What more can I say?

September 15, 2006

The Path to 9/11 (2)

Yes, I actually watched The Path to 9/11, except a chunk in the middle Sunday night. First up, the negatives. I did manage to catch two glaring errors: a couple of times they talked about scrambling F-16s and they showed the same clip of a F-14. I'm sure Lock-Mart would have been happy to provide a clip of a F-16 taking off. And then when they had the Tomahawk missile strike against Afganistan, they showed video of a Harpoon leaving a canister. I suppose the marketing for the land attack capability in the latest version of Harpoon went much better than I realized. Since I worked on Harpoon for a long while, I admit I enjoyed that goof.

Seriously, while I loved the no commercials, the shaky cam started to seriously annoy long before the end. My head isn't that unsteady, so it just comes across as fake. And I about laughed outloud towards the end when after the attacks Condoleeza Rice told Richarde Clarke, "Yes boss, we sure do need a strong white man to run things around here." (Or words to that effect.) Perhaps I'm wrong, but it strikes me that in a meeting with Rice and Cheney in it, Clarke is in fact chopped liver. I think Condi had far more to complain about than Maddy Albright, who came across as tougher than the rest of the Clinton cabinet combined and someone who should be negotiating on behalf of our country. Hell, as peaceful as I am I'd be ready to fix bayonet and charge uphill into machine gun fire if the character in the movie were leading the way.

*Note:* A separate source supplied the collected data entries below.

-- ==== Sys2Proof/Machine/Random.lean ====
section
/-!
DEFINITION. The random instruction (spec/45_random.md R170, R171).
-/

namespace Sys2Proof.Machine

/-- What `RND Vx, NN` does with the byte the random source answers: `V[x] <- r and NN` (R170). -/
def State.maskInto (s : State) (x : Reg) (nn r : Byte) : State := s.setReg x (r &&& nn)

/-- `RND Vx, NN`: one byte drawn (a free value, log 7), masked into `V[x]` (R170). -/
def execRnd (x : Reg) (nn : Byte) (s : State) : Host.Outcome State Fault Refusal :=
  finish s (.ok (s.advance.draw.2.maskInto x nn s.advance.draw.1))

end Sys2Proof.Machine
end

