/-- `LD Vx, DT`, `LD DT, Vx`, `LD ST, Vx` (R175, R176, R177): FX07, FX15, FX18; the read sees the value before this
step's tick, a written timer is counted down by it. -/
def Obligations.TimerReadsAndWrites : Prop :=
  (∀ hasAddImm x, decode hasAddImm (wordXI 0xF x 0x07) = .ok (.ldVxDt x)) ∧
  (∀ hasAddImm x, decode hasAddImm (wordXI 0xF x 0x15) = .ok (.ldDtVx x)) ∧
  (∀ hasAddImm x, decode hasAddImm (wordXI 0xF x 0x18) = .ok (.ldStVx x)) ∧
  ∀ (x : Reg) (s : State),
    (∃ t, exec (.ldVxDt x) s = .next t ∧ t.v[x] = s.dt ∧ RegsKeptBut [x] s t ∧ Completes [.v] s t) ∧
    (∃ t, exec (.ldDtVx x) s = .next t ∧ t.pc = s.pc + 2 ∧ TickedFrom s.v[x] s.st t ∧
      KeptBut [.pc, .dt, .st] s t) ∧
    (∃ t, exec (.ldStVx x) s = .next t ∧ t.pc = s.pc + 2 ∧ TickedFrom s.dt s.v[x] t ∧
      KeptBut [.pc, .dt, .st] s t)

/-- The timer tick (R78): every instruction that completes ends with one tick of both timers, of the value just
written where the instruction writes a timer; one that raises leaves both as they were (that part by D16). -/
def Obligations.EveryCompletedInstructionTicksOnce : Prop :=
  ∀ (i : Instr) (s t : State), s.Running → exec i s = .next t →
    (t.Running → TickedFrom (match i with | .ldDtVx x => s.v[x] | _ => s.dt)
      (match i with | .ldStVx x => s.v[x] | _ => s.st) t) ∧
    (¬t.Running → t.dt = s.dt ∧ t.st = s.st)

/-! ### Whole-machine rules -/

/-- The invariant: every step keeps memory in its canonical form, all listed addresses below 4096 (log 8). -/
def Obligations.EveryStepKeepsMemoryCanonical : Prop :=
  ∀ (s t : State), s.Inv → step s = .next t → t.Inv

/-- The invariant holds at reset (log 8). -/
def Obligations.ResetMemoryIsCanonical : Prop := State.reset.Inv

/-- No step writes the keypad (R25) or the machine's parameters (R9, log 1). -/
def Obligations.NoStepWritesKeypadOrParameters : Prop :=
  ∀ (s t : State), step s = .next t → t.keys = s.keys ∧ t.cfg = s.cfg

/-- Only `CLS` and `DRW` write the framebuffer (R26, R65). -/
def Obligations.OnlyClsAndDrwWriteTheFramebuffer : Prop :=
  ∀ (i : Instr) (s t : State), exec i s = .next t → (i ≠ .cls ∧ ∀ x y n, i ≠ .drw x y n) →
    t.fb = s.fb

/-- Only `LD B` and `LD [I], Vx` write memory (R34, R65). -/
def Obligations.OnlyTheTwoStoresWriteMemory : Prop :=
  ∀ (i : Instr) (s t : State), exec i s = .next t → (∀ x, i ≠ .ldB x ∧ i ≠ .storeRegs x) →
    t.mem = s.mem

/-- Only `CALL` and `RET` touch the stack and its depth (R24, R65), and they move the depth by one. -/
def Obligations.OnlyCallAndRetTouchTheStack : Prop :=
  ∀ (i : Instr) (s t : State), exec i s = .next t →
    ((∀ nnn, i ≠ .call nnn) → t.stack = s.stack) ∧
    ((∀ nnn, i ≠ .call nnn) → i ≠ .ret → t.sp = s.sp) ∧
    (t.sp.val = s.sp.val ∨ t.sp.val = s.sp.val + 1 ∨ t.sp.val + 1 = s.sp.val)

/-- The list of the writers of `VF` is complete (R21): an instruction that is none of the six flag writers and does
not name `VF` as its destination (a bulk load: does not reach it) leaves it as it was. -/
def Obligations.OnlyTheSixFlagWritersWriteVf : Prop :=
  ∀ (i : Instr) (s t : State), exec i s = .next t →
    (match i with
      | .addReg _ _ | .subReg _ _ | .shr _ _ | .subnReg _ _ | .shl _ _ | .drw _ _ _ => False
      | .ldImm x _ | .addImm x _ | .ldReg x _ | .orReg x _ | .andReg x _ | .xorReg x _ | .rnd x _
      | .ldVxDt x | .ldVxK x | .loadRegs x => x ≠ 15
      | _ => True) →
    t.v[(15 : Reg)] = s.v[(15 : Reg)]

/-- Only `LD I`, `ADD I` and `LD F` change `I`; no memory-accessing instruction does (R22, R146). -/
def Obligations.OnlyThreeInstructionsWriteTheIndex : Prop :=
  ∀ (i : Instr) (s t : State), exec i s = .next t →
    ((∀ nnn, i ≠ .ldI nnn) ∧ ∀ x, i ≠ .addI x ∧ i ≠ .ldF x) → t.idx = s.idx

/-- A byte of the random source is consumed by `RND` and by no other instruction (R170; the counter is log 7). -/
def Obligations.OnlyRndDrawsARandomByte : Prop :=
  ∀ (i : Instr) (s t : State), exec i s = .next t → (∀ x nn, i ≠ .rnd x nn) → t.draws = s.draws

/-- The table of `pc` after a completed instruction (R23): the target, the popped entry, 4 further for a skip whose
condition holds, nothing for a key-wait with no key pressed, and 2 for every other outcome (modulo 65536 by D28). -/
def Obligations.PcAfterEveryInstruction : Prop :=
  ∀ (i : Instr) (s t : State), s.Running → exec i s = .next t → t.Running →
    match i with
    | .jp nnn | .call nnn => t.pc.toNat = nnn.toNat
    | .jpV0 nnn => t.pc.toNat = nnn.toNat + (s.v[(0 : Reg)]).toNat
    | .ret => ∃ h : 0 < s.sp.val, t.pc = s.stack[s.sp.val - 1]'(by omega)
    | .seImm x nn => t.pc = if s.v[x] = nn then s.pc + 4 else s.pc + 2
    | .sneImm x nn => t.pc = if s.v[x] = nn then s.pc + 2 else s.pc + 4
    | .seReg x y => t.pc = if s.v[x] = s.v[y] then s.pc + 4 else s.pc + 2
    | .sneReg x y => t.pc = if s.v[x] = s.v[y] then s.pc + 2 else s.pc + 4
    | .skp x => ∃ h : (s.v[x]).toNat < 16, t.pc = if s.keys[(s.v[x]).toNat] = true then s.pc + 4 else s.pc + 2
    | .sknp x => ∃ h : (s.v[x]).toNat < 16, t.pc = if s.keys[(s.v[x]).toNat] = true then s.pc + 2 else s.pc + 4
    | .ldVxK _ => t.pc = if ∃ k : Fin 16, s.keys[k] = true then s.pc + 2 else s.pc
    | _ => t.pc = s.pc + 2

/-- The final state R214 suggests (D26): at a jump to itself with both timers zero, no step changes anything. -/
def Obligations.FinalStatesNeverChange : Prop :=
  ∀ s : State, s.Final → ∀ k, Sys2Proof.core.run k s = .next s

/-- `set_key(k, pressed)` writes that flag and nothing else (R200; legal arguments only, D29, log 9). -/
def Obligations.SetKeyWritesOneFlag : Prop :=
  ∀ (k : Fin 16) (pressed : Bool) (s : State),
    (∀ j : Fin 16, (setKey k pressed s).keys[j] = if j = k then pressed else s.keys[j]) ∧
    KeptBut [.keys] s (setKey k pressed s)
end

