-- ==== Sys2Proof/Laws/Decode.lean ====
section
/-!
SUPPORT. The fields of the words the encoder builds (R71, R73): each field reads back, and each word is its fields.
-/

namespace Sys2Proof

/-! ### Fields as numbers -/

theorem opOf_toNat (w : Word) : (opOf w).toNat = w.toNat / 4096 := by
  have := w.isLt
  rw [opOf, BitVec.extractLsb'_toNat, Nat.shiftRight_eq_div_pow]
  omega

theorem xOf_val (w : Word) : (xOf w).val = w.toNat / 256 % 16 := by
  have h : (xOf w).val = w.toNat >>> 8 % 2 ^ 4 := BitVec.extractLsb'_toNat 8 4 w
  simp [h, Nat.shiftRight_eq_div_pow]

theorem yOf_val (w : Word) : (yOf w).val = w.toNat / 16 % 16 := by
  have h : (yOf w).val = w.toNat >>> 4 % 2 ^ 4 := BitVec.extractLsb'_toNat 4 4 w
  simp [h, Nat.shiftRight_eq_div_pow]

theorem nOf_toNat (w : Word) : (nOf w).toNat = w.toNat % 16 := by
  rw [nOf, BitVec.extractLsb'_toNat, Nat.shiftRight_zero]

theorem nnOf_toNat (w : Word) : (nnOf w).toNat = w.toNat % 256 := by
  rw [nnOf, BitVec.extractLsb'_toNat, Nat.shiftRight_zero]

theorem nnnOf_toNat (w : Word) : (nnnOf w).toNat = w.toNat % 4096 := by
  rw [nnnOf, BitVec.extractLsb'_toNat, Nat.shiftRight_zero]

/-- A concatenation as a number: the high part times the size of the low one, plus the low one. -/
theorem append_toNat {m n : Nat} (a : BitVec m) (b : BitVec n) :
    (a ++ b).toNat = a.toNat * 2 ^ n + b.toNat := by
  rw [BitVec.toNat_append, ← Nat.shiftLeft_add_eq_or_of_lt b.isLt, Nat.shiftLeft_eq]

theorem wordA_toNat (op : Nibble) (nnn : Imm12) : (wordA op nnn).toNat = op.toNat * 4096 + nnn.toNat :=
  append_toNat op nnn

theorem wordXI_toNat (op : Nibble) (x : Reg) (nn : Byte) :
    (wordXI op x nn).toNat = op.toNat * 4096 + x.val * 256 + nn.toNat := by
  have h : (wordXI op x nn).toNat = op.toNat * 4096 + (x.val * 256 + nn.toNat) :=
    (append_toNat op (BitVec.ofFin (w := 4) x ++ nn)).trans
      (congrArg (op.toNat * 4096 + ·) (append_toNat (BitVec.ofFin (w := 4) x) nn))
  exact h.trans (Nat.add_assoc _ _ _).symm

theorem wordXYN_toNat (op : Nibble) (x y : Reg) (n : Nibble) :
    (wordXYN op x y n).toNat = op.toNat * 4096 + x.val * 256 + y.val * 16 + n.toNat := by
  have h : (wordXYN op x y n).toNat = op.toNat * 4096 + (x.val * 256 + (y.val * 16 + n.toNat)) :=
    (append_toNat op (BitVec.ofFin (w := 4) x ++ (BitVec.ofFin (w := 4) y ++ n))).trans
      (congrArg (op.toNat * 4096 + ·) ((append_toNat (BitVec.ofFin (w := 4) x) (BitVec.ofFin (w := 4) y ++ n)).trans
        (congrArg (x.val * 256 + ·) (append_toNat (BitVec.ofFin (w := 4) y) n))))
  exact h.trans (by rw [Nat.add_assoc, Nat.add_assoc])

/-! ### The fields of a built word -/

@[simp] theorem opOf_wordA (op : Nibble) (nnn : Imm12) : opOf (wordA op nnn) = op := by
  have := nnn.isLt
  exact BitVec.eq_of_toNat_eq (by rw [opOf_toNat, wordA_toNat]; omega)

@[simp] theorem nnnOf_wordA (op : Nibble) (nnn : Imm12) : nnnOf (wordA op nnn) = nnn := by
  have := nnn.isLt
  exact BitVec.eq_of_toNat_eq (by rw [nnnOf_toNat, wordA_toNat]; omega)

@[simp] theorem opOf_wordXI (op : Nibble) (x : Reg) (nn : Byte) : opOf (wordXI op x nn) = op := by
  have := x.isLt
  have := nn.isLt
  exact BitVec.eq_of_toNat_eq (by rw [opOf_toNat, wordXI_toNat]; omega)

@[simp] theorem xOf_wordXI (op : Nibble) (x : Reg) (nn : Byte) : xOf (wordXI op x nn) = x := by
  have := x.isLt
  have := nn.isLt
  exact Fin.ext (by rw [xOf_val, wordXI_toNat]; omega)

@[simp] theorem nnOf_wordXI (op : Nibble) (x : Reg) (nn : Byte) : nnOf (wordXI op x nn) = nn := by
  have := x.isLt
  have := nn.isLt
  exact BitVec.eq_of_toNat_eq (by rw [nnOf_toNat, wordXI_toNat]; omega)

@[simp] theorem opOf_wordXYN (op : Nibble) (x y : Reg) (n : Nibble) : opOf (wordXYN op x y n) = op := by
  have := x.isLt
  have := y.isLt
  have := n.isLt
  exact BitVec.eq_of_toNat_eq (by rw [opOf_toNat, wordXYN_toNat]; omega)

@[simp] theorem xOf_wordXYN (op : Nibble) (x y : Reg) (n : Nibble) : xOf (wordXYN op x y n) = x := by
  have := x.isLt
  have := y.isLt
  have := n.isLt
  exact Fin.ext (by rw [xOf_val, wordXYN_toNat]; omega)

@[simp] theorem yOf_wordXYN (op : Nibble) (x y : Reg) (n : Nibble) : yOf (wordXYN op x y n) = y := by
  have := x.isLt
  have := y.isLt
  have := n.isLt
  exact Fin.ext (by rw [yOf_val, wordXYN_toNat]; omega)

@[simp] theorem nOf_wordXYN (op : Nibble) (x y : Reg) (n : Nibble) : nOf (wordXYN op x y n) = n := by
  have := x.isLt
  have := y.isLt
  have := n.isLt
  exact BitVec.eq_of_toNat_eq (by rw [nOf_toNat, wordXYN_toNat]; omega)

/-- The two bytes of a word, put together again, are the word (R54). -/
theorem wordOfBytes_split (w : Word) : wordOfBytes (w.extractLsb' 8 8) (w.extractLsb' 0 8) = w := by
  have := w.isLt
  apply BitVec.eq_of_toNat_eq
  have h := append_toNat (w.extractLsb' 8 8) (w.extractLsb' 0 8)
  rw [BitVec.extractLsb'_toNat, BitVec.extractLsb'_toNat, Nat.shiftRight_eq_div_pow, Nat.shiftRight_zero] at h
  exact h.trans (by omega)

theorem wordOfBytes_toNat (b0 b1 : Byte) : (wordOfBytes b0 b1).toNat = b0.toNat * 256 + b1.toNat :=
  append_toNat b0 b1

end Sys2Proof
end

Could they have found an older looking guy to play Cheney? He's not a bad looking 65 in real life, but in the movies they always have somebody playing him who looks like he hasn't smiled in 40 years and has one foot in the grave.

Here's the real problem with the movie, and any such look back - there are nothing but connected dots. The movie spans 8 years in 3 hours, and only included are the events that matter. So when watching the movie, of course its all so obvious. But in real life, there is all kinds of stuff going on, and separating signal from noise is very hard.

The fault for 9/11 lies squarely with al-Qaida, and neither the Clinton or Bush administrations. Yes, had some things been done differently, we might have been able to sniff out and stop the plot. So rather than looking back to point fingers, we should be looking back to figure out what are the things we can do better. And that just isn't happening.

Posted by Kevin Murphy at 11:42 AM | Comments (2) | Current Events

September 8, 2006

The Path to 9/11

It's getting ugly out there. Real Ugly. All that dispicable letter from the Democatic Senators needs is Luigi Vercotti's signature "Things break, Colonel."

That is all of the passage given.